Еще одно говорит авва Дорофей, описывая путь смерти:
…не внимаем самим себе и не испытываем себя, как проводим время, – но живем нерадиво и обращаемся с людьми, не имеющими страха Божия, – и бываем дерзки. И сие последнее хуже всего: это совершенная пагуба; ибо ничто так не отгоняет страха Божия от души, как дерзость. Спросили о ней некогда Авву Агафона, – и он сказал: «Дерзость подобна сильному жгучему ветру, от которого, когда он подует, все бегут и который портит всякий плод на деревьях.

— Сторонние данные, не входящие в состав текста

theorem State.driverBack_keeps {ρ : State} {s : State} {p : Nat} {addr : Nat} (hk : Keeps ρ s) : Keeps ρ (State.driverBack s p addr) := by
  unfold State.driverBack
  repeat' first
    | with_reducible assumption
    | with_reducible refine KeepsR.next ?_
    | fail_if_no_progress with_reducible refine Keeps.mkK ?_
    | with_reducible refine State.modStr_keeps ?_
    | with_reducible refine State.modDriver_keeps ?_
    | with_reducible refine State.setFld_keeps ?_
    | with_reducible refine State.resend_keeps ?_
    | with_reducible refine Keeps.doAll ?_ (fun _ _ _ => ?_)
    | with_reducible refine Keeps.doIf ?_ (fun _ _ => ?_)
    | with_reducible refine Keeps.foldl ?_ (fun _ _ _ => ?_)
    | with_reducible refine Keeps.foldlFst ?_ (fun _ _ _ => ?_)
    | with_reducible refine Keeps.foldlSnd ?_ (fun _ _ _ => ?_)
    | with_reducible refine KeepsR.host ?_ (fun _ _ => ?_)
    | (lift_lets; intro x; refine Keeps.cut (r := ρ) (x := x) ?_ (fun hx => ?_); (on_goal 1 => dsimp only [x]); (on_goal 2 => clear_value x))
    | with_reducible refine Keeps.ofSnd (by assumption) ?_
    | with_reducible refine Keeps.ofFst (by assumption) ?_
    | split

theorem State.latchCheck_keeps {ρ : State} {s : State} {p : Nat} {addr : Nat} {tag : Nat} (hk : Keeps ρ s) : Keeps ρ (State.latchCheck s p addr tag) := by
  unfold State.latchCheck
  repeat' first
    | with_reducible assumption
    | with_reducible refine KeepsR.next ?_
    | fail_if_no_progress with_reducible refine Keeps.mkK ?_
    | with_reducible refine State.modDriver_keeps ?_
    | with_reducible refine State.count_keeps ?_
    | with_reducible refine State.raise2_keeps ?_
    | with_reducible refine State.resend_keeps ?_
    | with_reducible refine Keeps.doAll ?_ (fun _ _ _ => ?_)
    | with_reducible refine Keeps.doIf ?_ (fun _ _ => ?_)
    | with_reducible refine Keeps.foldl ?_ (fun _ _ _ => ?_)
    | with_reducible refine Keeps.foldlFst ?_ (fun _ _ _ => ?_)
    | with_reducible refine Keeps.foldlSnd ?_ (fun _ _ _ => ?_)
    | with_reducible refine KeepsR.host ?_ (fun _ _ => ?_)
    | with_reducible refine Keeps.ofSnd (by assumption) ?_
    | with_reducible refine Keeps.ofFst (by assumption) ?_
    | split

theorem State.telemReport_keeps {ρ : State} {s : State} {p : Nat} {addr : Nat} {pl : List Byte} (hk : Keeps ρ s) : Keeps ρ (State.telemReport s p addr pl) := by
  unfold State.telemReport
  repeat' first
    | with_reducible assumption
    | with_reducible refine KeepsR.next ?_
    | fail_if_no_progress with_reducible refine Keeps.mkK ?_
    | with_reducible refine State.answered_keeps ?_
    | with_reducible refine State.telemString_keeps ?_
    | with_reducible refine State.driverBack_keeps ?_
    | with_reducible refine State.latchCheck_keeps ?_
    | with_reducible refine Keeps.doAll ?_ (fun _ _ _ => ?_)
    | with_reducible refine Keeps.doIf ?_ (fun _ _ => ?_)
    | with_reducible refine Keeps.foldl ?_ (fun _ _ _ => ?_)
    | with_reducible refine Keeps.foldlFst ?_ (fun _ _ _ => ?_)
    | with_reducible refine Keeps.foldlSnd ?_ (fun _ _ _ => ?_)
    | with_reducible refine KeepsR.host ?_ (fun _ _ => ?_)
    | (lift_lets; intro x; clear_value x)
    | with_reducible refine Keeps.ofSnd (by assumption) ?_
    | with_reducible refine Keeps.ofFst (by assumption) ?_
    | split

theorem State.stringsComms_keeps {ρ : State} {s : State} {p : Nat} {addr : Nat} (hk : Keeps ρ s) : Keeps ρ (State.stringsComms s p addr) := by
  unfold State.stringsComms
  repeat' first
    | with_reducible assumption
    | with_reducible refine KeepsR.next ?_
    | fail_if_no_progress with_reducible refine Keeps.mkK ?_
    | with_reducible refine State.modDriver_keeps ?_
    | with_reducible refine State.resend_keeps ?_
    | with_reducible refine State.withEntries_keeps ?_
    | with_reducible refine State.abortSheaf_keeps ?_
    | with_reducible refine State.strEnter_keeps ?_
    | with_reducible refine State.answered_keeps ?_
    | with_reducible refine Keeps.doAll ?_ (fun _ _ _ => ?_)

theorem State.bankEnable_keeps {ρ : State} {s : State} {b : Nat} (hk : Keeps ρ s) : Keeps ρ (State.bankEnable s b) := by
  unfold State.bankEnable
  repeat' first
    | with_reducible assumption
    | with_reducible refine KeepsR.next ?_
    | fail_if_no_progress with_reducible refine Keeps.mkK ?_
    | with_reducible refine State.setStr_keeps ?_
    | with_reducible refine State.setBank_keeps ?_
    | with_reducible refine State.modBank_keeps ?_
    | with_reducible refine State.setFld_keeps ?_
    | with_reducible refine State.rebuildEff_keeps ?_
    | with_reducible refine State.busSend_keeps ?_
    | with_reducible refine State.vmodeRead_keeps ?_
    | with_reducible refine State.vbusRequest_keeps ?_
    | with_reducible refine Keeps.doAll ?_ (fun _ _ _ => ?_)

theorem State.bankDisable_keeps {ρ : State} {s : State} {b : Nat} (hk : Keeps ρ s) : Keeps ρ (State.bankDisable s b) := by
  unfold State.bankDisable
  repeat' first
    | with_reducible assumption
    | with_reducible refine KeepsR.next ?_
    | fail_if_no_progress with_reducible refine Keeps.mkK ?_
    | with_reducible refine State.setFld_keeps ?_
    | with_reducible refine State.lowOuts_keeps ?_
    | with_reducible refine Keeps.doAll ?_ (fun _ _ _ => ?_)

theorem State.strSync_keeps {ρ : State} {s : State} {n : Nat} (hk : Keeps ρ s) : Keeps ρ (State.strSync s n) := by
  unfold State.strSync
  repeat' first
    | with_reducible assumption
    | with_reducible refine KeepsR.next ?_
    | fail_if_no_progress with_reducible refine Keeps.mkK ?_
    | with_reducible refine State.setStr_keeps ?_
    | with_reducible refine State.setFld_keeps ?_
    | with_reducible refine State.lowOuts_keeps ?_
    | with_reducible refine Keeps.doAll ?_ (fun _ _ _ => ?_)
    | with_reducible refine Keeps.doIf ?_ (fun _ _ => ?_)
    | with_reducible refine Keeps.foldl ?_ (fun _ _ _ => ?_)
    | with_reducible refine Keeps.foldlFst ?_ (fun _ _ _ => ?_)
    | with_reducible refine Keeps.foldlSnd ?_ (fun _ _ _ => ?_)
    | with_reducible refine KeepsR.host ?_ (fun _ _ => ?_)
    | with_reducible refine Keeps.ofSnd (by assumption) ?_
    | with_reducible refine Keeps.ofFst (by assumption) ?_
    | split

theorem State.strClear_keeps {ρ : State} {s : State} {n : Nat} (hk : Keeps ρ s) : Keeps ρ (State.strClear s n) := by
  unfold State.strClear
  repeat' first
    | with_reducible assumption
    | with_reducible refine KeepsR.next ?_
    | fail_if_no_progress with_reducible refine Keeps.mkK ?_
    | with_reducible refine State.modStr_keeps ?_
    | with_reducible refine Keeps.doAll ?_ (fun _ _ _ => ?_)
    | with_reducible refine Keeps.doIf ?_ (fun _ _ => ?_)
    | with_reducible refine Keeps.foldl ?_ (fun _ _ _ => ?_)
    | with_reducible refine Keeps.foldlFst ?_ (fun _ _ _ => ?_)
    | with_reducible refine Keeps.foldlSnd ?_ (fun _ _ _ => ?_)
    | with_reducible refine KeepsR.host ?_ (fun _ _ => ?_)
    | with_reducible refine Keeps.ofSnd (by assumption) ?_
    | with_reducible refine Keeps.ofFst (by assumption) ?_
    | split

theorem State.rearm_keeps {ρ : State} {s : State} {b : Nat} (hk : Keeps ρ s) : Keeps ρ (State.rearm s b) := by
  unfold State.rearm
  repeat' first
    | with_reducible assumption
    | with_reducible refine KeepsR.next ?_
    | fail_if_no_progress with_reducible refine Keeps.mkK ?_
    | with_reducible refine State.setFld_keeps ?_
    | with_reducible refine Keeps.doAll ?_ (fun _ _ _ => ?_)
    | with_reducible refine Keeps.doIf ?_ (fun _ _ => ?_)
    | with_reducible refine Keeps.foldl ?_ (fun _ _ _ => ?_)
    | with_reducible refine Keeps.foldlFst ?_ (fun _ _ _ => ?_)
    | with_reducible refine Keeps.foldlSnd ?_ (fun _ _ _ => ?_)
    | with_reducible refine KeepsR.host ?_ (fun _ _ => ?_)
    | with_reducible refine Keeps.ofSnd (by assumption) ?_
    | with_reducible refine Keeps.ofFst (by assumption) ?_
    | split

theorem State.fadeWrite_keeps {ρ : State} {s : State} {b : Nat} {cmd : Nat} (hk : Keeps ρ s) : Keeps ρ (State.fadeWrite s b cmd) := by
  unfold State.fadeWrite
  repeat' first
    | with_reducible assumption
    | with_reducible refine KeepsR.next ?_
    | fail_if_no_progress with_reducible refine Keeps.mkK ?_
    | with_reducible refine State.modBank_keeps ?_
    | with_reducible refine Keeps.doAll ?_ (fun _ _ _ => ?_)
    | with_reducible refine Keeps.doIf ?_ (fun _ _ => ?_)
    | with_reducible refine Keeps.foldl ?_ (fun _ _ _ => ?_)
    | with_reducible refine Keeps.foldlFst ?_ (fun _ _ _ => ?_)
    | with_reducible refine Keeps.foldlSnd ?_ (fun _ _ _ => ?_)
    | with_reducible refine KeepsR.host ?_ (fun _ _ => ?_)
    | with_reducible refine Keeps.ofSnd (by assumption) ?_
    | with_reducible refine Keeps.ofFst (by assumption) ?_
    | split

theorem State.strFrame_keeps {ρ : State} {s : State} {b : Nat} {f : Nat} {n : Nat} (hk : Keeps ρ s) : Keeps ρ (State.strFrame s b f n) := by
  unfold State.strFrame
  repeat' first
    | with_reducible assumption
    | with_reducible refine KeepsR.next ?_
    | fail_if_no_progress with_reducible refine Keeps.mkK ?_
    | with_reducible refine State.setStr_keeps ?_
    | with_reducible refine State.modStr_keeps ?_
    | with_reducible refine State.setFld_keeps ?_
    | with_reducible refine Keeps.doAll ?_ (fun _ _ _ => ?_)
    | with_reducible refine Keeps.doIf ?_ (fun _ _ => ?_)

theorem State.effFrame_keeps {ρ : State} {s : State} {b : Nat} (hk : Keeps ρ s) : Keeps ρ (State.effFrame s b) := by
  unfold State.effFrame
  repeat' first
    | with_reducible assumption
    | with_reducible refine KeepsR.next ?_
    | fail_if_no_progress with_reducible refine Keeps.mkK ?_
    | with_reducible refine State.rebuildEff_keeps ?_
    | with_reducible refine State.updateWeights_keeps ?_
    | with_reducible refine Keeps.doAll ?_ (fun _ _ _ => ?_)
    | with_reducible refine Keeps.doIf ?_ (fun _ _ => ?_)

theorem State.bankFrame_keeps {ρ : State} {s : State} {b : Nat} (hk : Keeps ρ s) : Keeps ρ (State.bankFrame s b) := by
  unfold State.bankFrame
  repeat' first
    | with_reducible assumption
    | with_reducible refine KeepsR.next ?_
    | fail_if_no_progress with_reducible refine Keeps.mkK ?_
    | with_reducible refine State.fadeFrame_keeps ?_
    | with_reducible refine State.scaleFrame_keeps ?_
    | with_reducible refine State.strFrame_keeps ?_
    | with_reducible refine State.effFrame_keeps ?_
    | with_reducible refine Keeps.doAll ?_ (fun _ _ _ => ?_)

theorem State.updateFrame_keeps {ρ : State} {s : State} {g : Nat} (hk : Keeps ρ s) : Keeps ρ (State.updateFrame s g) := by
  unfold State.updateFrame
  repeat' first
    | with_reducible assumption
    | with_reducible refine KeepsR.next ?_
    | fail_if_no_progress with_reducible refine Keeps.mkK ?_
    | with_reducible refine State.modGroup_keeps ?_
    | with_reducible refine State.modSheaf_keeps ?_
    | with_reducible refine State.drawTag_keeps ?_
    | with_reducible refine State.sendCodes_keeps ?_
    | with_reducible refine State.fwUpdate_keeps ?_
    | with_reducible refine Keeps.doAll ?_ (fun _ _ _ => ?_)
    | with_reducible refine Keeps.doIf ?_ (fun _ _ => ?_)
    | with_reducible refine Keeps.foldl ?_ (fun _ _ _ => ?_)
    | with_reducible refine Keeps.foldlFst ?_ (fun _ _ _ => ?_)
    | with_reducible refine Keeps.foldlSnd ?_ (fun _ _ _ => ?_)
    | with_reducible refine KeepsR.host ?_ (fun _ _ => ?_)
    | (lift_lets; intro x; refine Keeps.cut (r := ρ) (x := x) ?_ (fun hx => ?_); (on_goal 1 => dsimp only [x]); (on_goal 2 => clear_value x))
    | with_reducible refine Keeps.ofSnd (by assumption) ?_
    | with_reducible refine Keeps.ofFst (by assumption) ?_
    | split

theorem State.latchDriver_keeps {ρ : State} {s : State} {tag : Nat} {key : Nat} (hk : Keeps ρ s) : Keeps ρ (State.latchDriver s tag key) := by
  unfold State.latchDriver
  repeat' first
    | with_reducible assumption
    | with_reducible refine KeepsR.next ?_
    | fail_if_no_progress with_reducible refine Keeps.mkK ?_
    | with_reducible refine State.setDriver_keeps ?_
    | with_reducible refine State.setFld_keeps ?_
    | with_reducible refine Keeps.doAll ?_ (fun _ _ _ => ?_)
    | with_reducible refine Keeps.doIf ?_ (fun _ _ => ?_)
    | with_reducible refine Keeps.foldl ?_ (fun _ _ _ => ?_)
    | with_reducible refine Keeps.foldlFst ?_ (fun _ _ _ => ?_)
    | with_reducible refine Keeps.foldlSnd ?_ (fun _ _ _ => ?_)
    | with_reducible refine KeepsR.host ?_ (fun _ _ => ?_)
    | (lift_lets; intro x; clear_value x)
    | with_reducible refine Keeps.ofSnd (by assumption) ?_
    | with_reducible refine Keeps.ofFst (by assumption) ?_
    | split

Как мы здесь видим, дерзость хуже всего, это совершенная пагуба. Дерзость может быть против родителей, когда дети дерзят родителям. Всем это хорошо известно хотя бы на собственном примере. Дерзость против священников и духовников встречается все чаще и чаще. Дерзость против начальников, если нам нечего терять и у нас хорошие покровители или связи. Это все иерархическая дерзость. Она есть, всегда была, расцветает все пышнее и пышнее, и можно назвать это все одним словом – бунт. Это та или иная форма возмущения, бунта, когда человек восстает против тех, кто выше, против тех, кого он должен слушаться, против тех, кого он должен уважать. Эта иерархическая дерзость всегда была, всегда будет; и в последние времена, как мы читаем в Послании апостола Павла к Тимофею, она будет особенно себя проявлять.
Но дерзость бывает не только в иерархии. Она бывает и в форме повседневного общения с равными себе: с друзьями, коллегами, семьей. Это тоже дерзость. Образы эти порой очень яркие. Например, образ Винни-Пуха, милого, толстенького, обаятельного. Не того, которого А.А. Милн придумал, а того, которого создали наши мультипликаторы и которого прекрасно озвучил Евгений Леонов. Это же обаяшка! Но он же абсолютно невозможный. Он идет туда, куда ему вздумается, делает что хочет, ему совершенно наплевать на то, что испытывают Кролик, Ослик, Сова, Пятачок или пчелы. Какая разница? Он делает то, что хочет, и делает дерзко и нагло. Тем не менее какой он обаятельный! Но он же совершенно никого не видит, кроме самого себя. Это детский образ, моделирующий поведение, потому что дерзость оказывается обаятельной, если ее хорошо нарисовать и хорошо озвучить.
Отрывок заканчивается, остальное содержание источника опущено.